WHAT YOU HAVE TO DO :: For the entries below, the expected answer is the line with "-- ==== Sys2Proof/Machine/Operands.lean", the line with "one (R213). -/", and every line between them, exactly as written, and nothing more.

Collected data entries ::

=== Section Start ===

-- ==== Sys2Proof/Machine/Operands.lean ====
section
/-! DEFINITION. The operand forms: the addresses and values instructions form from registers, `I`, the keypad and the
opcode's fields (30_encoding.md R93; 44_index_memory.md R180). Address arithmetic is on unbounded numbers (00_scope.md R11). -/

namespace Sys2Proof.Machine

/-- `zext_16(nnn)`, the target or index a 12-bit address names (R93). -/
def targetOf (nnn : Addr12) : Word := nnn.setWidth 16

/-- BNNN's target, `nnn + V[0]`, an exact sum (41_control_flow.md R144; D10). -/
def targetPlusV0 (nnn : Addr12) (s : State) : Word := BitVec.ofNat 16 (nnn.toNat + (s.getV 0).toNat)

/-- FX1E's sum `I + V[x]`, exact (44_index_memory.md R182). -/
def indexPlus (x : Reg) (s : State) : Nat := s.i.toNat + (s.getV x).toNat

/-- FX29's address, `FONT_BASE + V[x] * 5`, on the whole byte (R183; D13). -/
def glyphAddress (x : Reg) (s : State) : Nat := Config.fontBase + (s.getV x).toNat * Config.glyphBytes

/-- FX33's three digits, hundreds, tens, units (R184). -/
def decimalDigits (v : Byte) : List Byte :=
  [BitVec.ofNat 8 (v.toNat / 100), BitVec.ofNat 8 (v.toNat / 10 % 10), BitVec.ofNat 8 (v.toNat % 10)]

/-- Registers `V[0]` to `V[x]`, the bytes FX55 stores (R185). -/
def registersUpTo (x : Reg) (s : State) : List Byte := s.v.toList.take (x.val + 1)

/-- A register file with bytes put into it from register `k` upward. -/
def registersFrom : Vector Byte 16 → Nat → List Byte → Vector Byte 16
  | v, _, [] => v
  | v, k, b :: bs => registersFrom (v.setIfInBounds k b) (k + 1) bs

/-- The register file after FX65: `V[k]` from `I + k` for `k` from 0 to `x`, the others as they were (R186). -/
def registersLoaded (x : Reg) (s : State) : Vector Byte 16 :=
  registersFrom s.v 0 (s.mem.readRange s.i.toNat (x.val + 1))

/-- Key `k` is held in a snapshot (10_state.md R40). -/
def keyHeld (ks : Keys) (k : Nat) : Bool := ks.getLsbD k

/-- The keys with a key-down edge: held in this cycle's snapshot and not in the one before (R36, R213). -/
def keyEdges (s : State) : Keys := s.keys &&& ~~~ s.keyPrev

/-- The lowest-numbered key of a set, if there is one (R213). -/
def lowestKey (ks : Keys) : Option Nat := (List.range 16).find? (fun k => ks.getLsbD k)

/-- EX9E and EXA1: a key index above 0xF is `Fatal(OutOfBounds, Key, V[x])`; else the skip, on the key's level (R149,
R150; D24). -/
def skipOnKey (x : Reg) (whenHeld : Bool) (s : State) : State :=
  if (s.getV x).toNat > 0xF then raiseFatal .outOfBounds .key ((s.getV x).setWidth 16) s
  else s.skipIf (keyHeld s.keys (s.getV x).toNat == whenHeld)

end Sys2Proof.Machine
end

=== Section End ===
=== Section Start ===

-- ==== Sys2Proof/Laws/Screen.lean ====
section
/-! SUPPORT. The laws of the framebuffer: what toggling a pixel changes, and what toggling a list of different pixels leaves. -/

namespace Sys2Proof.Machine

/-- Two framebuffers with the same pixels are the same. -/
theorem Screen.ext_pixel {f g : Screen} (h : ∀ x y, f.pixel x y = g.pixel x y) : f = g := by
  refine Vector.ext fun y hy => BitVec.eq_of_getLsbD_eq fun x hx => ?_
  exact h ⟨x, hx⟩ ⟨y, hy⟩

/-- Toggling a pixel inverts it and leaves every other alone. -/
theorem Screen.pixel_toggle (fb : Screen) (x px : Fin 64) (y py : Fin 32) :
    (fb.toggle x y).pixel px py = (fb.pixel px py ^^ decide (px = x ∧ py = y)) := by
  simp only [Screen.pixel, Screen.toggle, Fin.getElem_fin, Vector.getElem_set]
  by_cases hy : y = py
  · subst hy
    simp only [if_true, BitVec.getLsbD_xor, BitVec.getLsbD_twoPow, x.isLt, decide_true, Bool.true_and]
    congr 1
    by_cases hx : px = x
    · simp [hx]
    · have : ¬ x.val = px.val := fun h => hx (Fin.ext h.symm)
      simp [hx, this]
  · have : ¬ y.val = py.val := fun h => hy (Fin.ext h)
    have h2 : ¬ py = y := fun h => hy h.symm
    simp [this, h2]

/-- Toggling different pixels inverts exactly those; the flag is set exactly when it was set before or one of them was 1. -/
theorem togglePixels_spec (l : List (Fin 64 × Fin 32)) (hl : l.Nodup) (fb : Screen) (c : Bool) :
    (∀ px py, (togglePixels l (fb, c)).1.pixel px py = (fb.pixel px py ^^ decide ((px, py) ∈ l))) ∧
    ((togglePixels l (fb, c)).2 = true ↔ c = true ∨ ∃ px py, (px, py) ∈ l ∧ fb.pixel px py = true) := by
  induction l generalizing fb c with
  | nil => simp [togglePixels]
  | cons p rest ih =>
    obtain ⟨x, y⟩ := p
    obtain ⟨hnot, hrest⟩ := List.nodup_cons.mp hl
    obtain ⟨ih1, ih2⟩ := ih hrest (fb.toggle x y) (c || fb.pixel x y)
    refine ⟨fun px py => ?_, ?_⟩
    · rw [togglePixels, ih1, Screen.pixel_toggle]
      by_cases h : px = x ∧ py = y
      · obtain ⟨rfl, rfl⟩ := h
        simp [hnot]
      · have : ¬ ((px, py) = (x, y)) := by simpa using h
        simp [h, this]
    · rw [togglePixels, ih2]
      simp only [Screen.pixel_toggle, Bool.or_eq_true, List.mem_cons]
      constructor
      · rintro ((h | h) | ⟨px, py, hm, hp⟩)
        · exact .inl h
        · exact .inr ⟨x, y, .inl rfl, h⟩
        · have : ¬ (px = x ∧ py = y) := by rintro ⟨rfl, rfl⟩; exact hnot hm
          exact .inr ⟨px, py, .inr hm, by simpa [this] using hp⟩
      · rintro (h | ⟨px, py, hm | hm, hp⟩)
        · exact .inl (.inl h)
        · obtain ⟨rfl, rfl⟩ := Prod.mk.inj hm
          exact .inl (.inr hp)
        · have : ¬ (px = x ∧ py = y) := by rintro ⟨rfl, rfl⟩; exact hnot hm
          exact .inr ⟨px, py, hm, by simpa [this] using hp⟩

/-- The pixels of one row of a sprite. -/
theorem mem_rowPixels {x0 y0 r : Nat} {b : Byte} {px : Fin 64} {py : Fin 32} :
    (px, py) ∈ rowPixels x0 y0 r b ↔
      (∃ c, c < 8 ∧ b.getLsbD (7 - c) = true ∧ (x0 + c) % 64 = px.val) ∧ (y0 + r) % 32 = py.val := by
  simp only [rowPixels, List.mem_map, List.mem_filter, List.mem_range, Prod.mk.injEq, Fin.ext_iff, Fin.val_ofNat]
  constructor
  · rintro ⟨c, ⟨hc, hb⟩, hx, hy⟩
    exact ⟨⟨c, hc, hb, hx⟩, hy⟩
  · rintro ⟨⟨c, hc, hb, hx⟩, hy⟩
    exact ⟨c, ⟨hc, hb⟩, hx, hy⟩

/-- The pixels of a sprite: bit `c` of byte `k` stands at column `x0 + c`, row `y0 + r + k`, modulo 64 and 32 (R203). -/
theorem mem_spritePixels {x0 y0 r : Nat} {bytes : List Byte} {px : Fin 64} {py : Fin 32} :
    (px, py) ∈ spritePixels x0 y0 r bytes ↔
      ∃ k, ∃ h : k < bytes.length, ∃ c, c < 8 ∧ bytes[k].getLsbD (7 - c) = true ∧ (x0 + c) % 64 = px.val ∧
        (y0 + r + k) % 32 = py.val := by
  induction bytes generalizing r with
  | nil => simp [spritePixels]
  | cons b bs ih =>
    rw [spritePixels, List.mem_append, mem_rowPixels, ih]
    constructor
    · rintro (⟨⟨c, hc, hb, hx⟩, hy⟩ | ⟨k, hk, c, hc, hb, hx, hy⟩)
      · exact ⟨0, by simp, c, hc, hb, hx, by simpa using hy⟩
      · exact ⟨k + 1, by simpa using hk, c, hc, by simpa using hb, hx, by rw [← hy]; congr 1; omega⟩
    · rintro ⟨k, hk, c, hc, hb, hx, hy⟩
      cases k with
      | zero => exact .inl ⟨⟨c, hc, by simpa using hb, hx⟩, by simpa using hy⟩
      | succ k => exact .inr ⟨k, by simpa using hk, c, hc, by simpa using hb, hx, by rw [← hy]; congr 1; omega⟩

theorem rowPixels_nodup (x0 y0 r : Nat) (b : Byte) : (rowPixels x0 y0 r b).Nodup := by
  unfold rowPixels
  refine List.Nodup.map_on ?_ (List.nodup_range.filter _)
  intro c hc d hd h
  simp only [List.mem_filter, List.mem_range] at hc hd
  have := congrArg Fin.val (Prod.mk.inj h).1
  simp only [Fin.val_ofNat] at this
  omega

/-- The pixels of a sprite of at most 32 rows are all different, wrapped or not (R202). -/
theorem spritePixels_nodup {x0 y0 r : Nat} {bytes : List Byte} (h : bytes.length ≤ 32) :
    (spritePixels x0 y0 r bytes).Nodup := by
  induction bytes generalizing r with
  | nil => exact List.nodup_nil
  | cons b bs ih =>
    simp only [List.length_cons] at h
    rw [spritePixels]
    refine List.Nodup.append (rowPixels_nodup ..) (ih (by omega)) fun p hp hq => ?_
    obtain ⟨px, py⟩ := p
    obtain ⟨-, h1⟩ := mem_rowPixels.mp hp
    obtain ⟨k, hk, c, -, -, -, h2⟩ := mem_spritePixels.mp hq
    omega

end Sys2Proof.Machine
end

=== Section End ===

TASK OUTPUT ::
-- ==== Sys2Proof/Machine/Operands.lean ====
section
/-! DEFINITION. The operand forms: the addresses and values instructions form from registers, `I`, the keypad and the
opcode's fields (30_encoding.md R93; 44_index_memory.md R180). Address arithmetic is on unbounded numbers (00_scope.md R11). -/

namespace Sys2Proof.Machine

/-- `zext_16(nnn)`, the target or index a 12-bit address names (R93). -/
def targetOf (nnn : Addr12) : Word := nnn.setWidth 16

/-- BNNN's target, `nnn + V[0]`, an exact sum (41_control_flow.md R144; D10). -/
def targetPlusV0 (nnn : Addr12) (s : State) : Word := BitVec.ofNat 16 (nnn.toNat + (s.getV 0).toNat)

/-- FX1E's sum `I + V[x]`, exact (44_index_memory.md R182). -/
def indexPlus (x : Reg) (s : State) : Nat := s.i.toNat + (s.getV x).toNat

/-- FX29's address, `FONT_BASE + V[x] * 5`, on the whole byte (R183; D13). -/
def glyphAddress (x : Reg) (s : State) : Nat := Config.fontBase + (s.getV x).toNat * Config.glyphBytes

/-- FX33's three digits, hundreds, tens, units (R184). -/
def decimalDigits (v : Byte) : List Byte :=
  [BitVec.ofNat 8 (v.toNat / 100), BitVec.ofNat 8 (v.toNat / 10 % 10), BitVec.ofNat 8 (v.toNat % 10)]

/-- Registers `V[0]` to `V[x]`, the bytes FX55 stores (R185). -/
def registersUpTo (x : Reg) (s : State) : List Byte := s.v.toList.take (x.val + 1)

/-- A register file with bytes put into it from register `k` upward. -/
def registersFrom : Vector Byte 16 → Nat → List Byte → Vector Byte 16
  | v, _, [] => v
  | v, k, b :: bs => registersFrom (v.setIfInBounds k b) (k + 1) bs

/-- The register file after FX65: `V[k]` from `I + k` for `k` from 0 to `x`, the others as they were (R186). -/
def registersLoaded (x : Reg) (s : State) : Vector Byte 16 :=
  registersFrom s.v 0 (s.mem.readRange s.i.toNat (x.val + 1))

/-- Key `k` is held in a snapshot (10_state.md R40). -/
def keyHeld (ks : Keys) (k : Nat) : Bool := ks.getLsbD k

/-- The keys with a key-down edge: held in this cycle's snapshot and not in the one before (R36, R213). -/
def keyEdges (s : State) : Keys := s.keys &&& ~~~ s.keyPrev

/-- The lowest-numbered key of a set, if there is one (R213). -/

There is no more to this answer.